Processed documents:
S1: often machine learning tutorials will recommend
S2: getting started in applied machine learning
S3: one good example is to use


## Label Encoding

Label Encoding converts each word in the corpus into a numeric value between 0 and n-1 (where n is the number of unique words).

In [3]:
# Prepare data for encoding
data = [doc.split() for doc in processed_docs]
values = data[0] + data[1] + data[2]
print("All words:", values)
print("\nTotal words:", len(values))
print("Unique words:", len(set(values)))

All words: ['often', 'machine', 'learning', 'tutorials', 'will', 'recommend', 'getting', 'started', 'in', 'applied', 'machine', 'learning', 'one', 'good', 'example', 'is', 'to', 'use']

Total words: 18
Unique words: 16


In [4]:
# Label Encoding
label_encoder = LabelEncoder()
integer_encoded = label_encoder.fit_transform(values)

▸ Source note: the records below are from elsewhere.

/-- STX with no access of its gang in flight. A lane succeeds that holds a reservation on the granule it names, the lowest of
those that name one granule; the data of the lanes that succeed are written and no other byte changes; every named lane's
reservation is spent; predicate P says for each active thread whether it succeeded, under a MASK array p6 whether it offended;
a thread that names no lane keeps its reservation unless its granule is written; no other register changes (07 R194; 10 R282,
R284). -/
def Obligations.StoreExclusiveResult : Prop :=
  ∀ (d : Src) (p : BitVec 3) (a : Src) (arr : BitVec 4) (w : AccWord) (s s1 : State) (c : Ctx) (lanes : List LaneAddr)
    (off : List (Nat × Nat)) (ls : List LanePlaces), s.ctx = some c → (Instr.stx d p a arr w).wf = true →
    c.srcRangeOk s d (Accept.regsOf w.size) = true → Ready s c [] [d, a] →
    Located s c arr a w .st false true false devSpaces s1 lanes off ls → (c.refresh s1).g.accesses = [] →
    (∀ o ∈ (c.refresh s1).g.tileOps, o.done = true) → (∀ l ∈ ls, l.places ≠ [] ∧ ∀ q ∈ l.places, Holds s1 q) →
    let c1 := c.refresh s1
    let granule (l : LanePlaces) : Option Place := l.places.head?.map Place.line
    let holds (l : LanePlaces) : Prop := (c1.g.thread l.k l.j).reservation = granule l
    let wins (l : LanePlaces) : Bool := decide (holds l) &&
      ls.all fun m => !(decide (holds m) && decide (granule m = granule l)) || decide (4 * l.k + l.j ≤ 4 * m.k + m.j)
    let ws := (ls.filter wins).flatMap (c1.laneWrites s1 d (bytesOf w))
    ∃ t g', exec (.stx d p a arr w) s = .next t ∧ t.gang? c.g.gid = some g' ∧ GoesOn c1 g' c.is.fall ∧ OthersKept s1 t c.g.gid ∧
      (∀ q, Holds s1 q → t.byteAt q = match (ws.reverse.find? fun x => decide (canon s1 x.place = canon s1 q)) with
        | some x => x.byte
        | none => s1.byteAt q) ∧
      (∀ k, k ∉ c.st.slices → ∀ j, { g'.thread k j with reservation := (c1.g.thread k j).reservation } = c1.g.thread k j) ∧
      (∀ k ∈ c.st.slices, ∀ j,
        { g'.thread k j with p := (c1.g.thread k j).p, reservation := (c1.g.thread k j).reservation } = c1.g.thread k j ∧
        ∀ m, m < 8 → (g'.thread k j).p.getLsbD m =
          if c1.active k j = false then (c1.g.thread k j).p.getLsbD m
          else if (c.arr arr).trap = false ∧ m = 6 then off.contains (k, j)
          else if m = p.toNat ∧ p ≠ 7 then ls.any fun l => wins l && decide ((l.k, l.j) = (k, j))
          else (c1.g.thread k j).p.getLsbD m) ∧
      (∀ l ∈ ls, l.k ∈ c.st.slices → (g'.thread l.k l.j).reservation = none) ∧
      (∀ k j, (∀ l ∈ ls, (l.k, l.j) ≠ (k, j)) → (∀ x ∈ ws, (c1.g.thread k j).reservation ≠ some x.place.line) →
        (g'.thread k j).reservation = (c1.g.thread k j).reservation) ∧
      g'.paths = if ls = [] then c1.g.paths else c1.g.paths ++ [⟨.st, c1.g.nextId⟩]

print("Label Encoded:", integer_encoded)
print("\nWord to Label mapping:")
for word, label in zip(values, integer_encoded):
    print(f"  {word:15s} -> {label}")

Label Encoded: [ 8  7  6 13 15 10  2 11  4  0  7  6  9  3  1  5 12 14]

Word to Label mapping:
  often           -> 8
  machine         -> 7
  learning        -> 6
  tutorials       -> 13
  will            -> 15
  recommend       -> 10
  getting         -> 2
  started         -> 11
  in              -> 4
  applied         -> 0
  machine         -> 7
  learning        -> 6
  one             -> 9
  good            -> 3
  example         -> 1
  is              -> 5
  to              -> 12
  use             -> 14


In [5]:
# Show unique label encodings
print("\nUnique word to label mapping:")
unique_words = sorted(set(values))
unique_labels = label_encoder.transform(unique_words)
for word, label in zip(unique_words, unique_labels):
    print(f"  {word:15s} -> {label}")


Unique word to label mapping:
  applied         -> 0
  example         -> 1
  getting         -> 2
  good            -> 3
  in              -> 4
  is              -> 5
  learning        -> 6
  machine         -> 7
  often           -> 8
  one             -> 9
  recommend       -> 10
  started         -> 11
  to              -> 12
  tutorials       -> 13
  use             -> 14
  will            -> 15


## One-Hot Encoding

One-Hot Encoding represents each word as a binary vector where only one element is 1 (hot) and all others are 0.

In [6]:
# One-Hot Encoding
onehot_encoder = OneHotEncoder()
onehot_encoded = onehot_encoder.fit_transform(data).toarray()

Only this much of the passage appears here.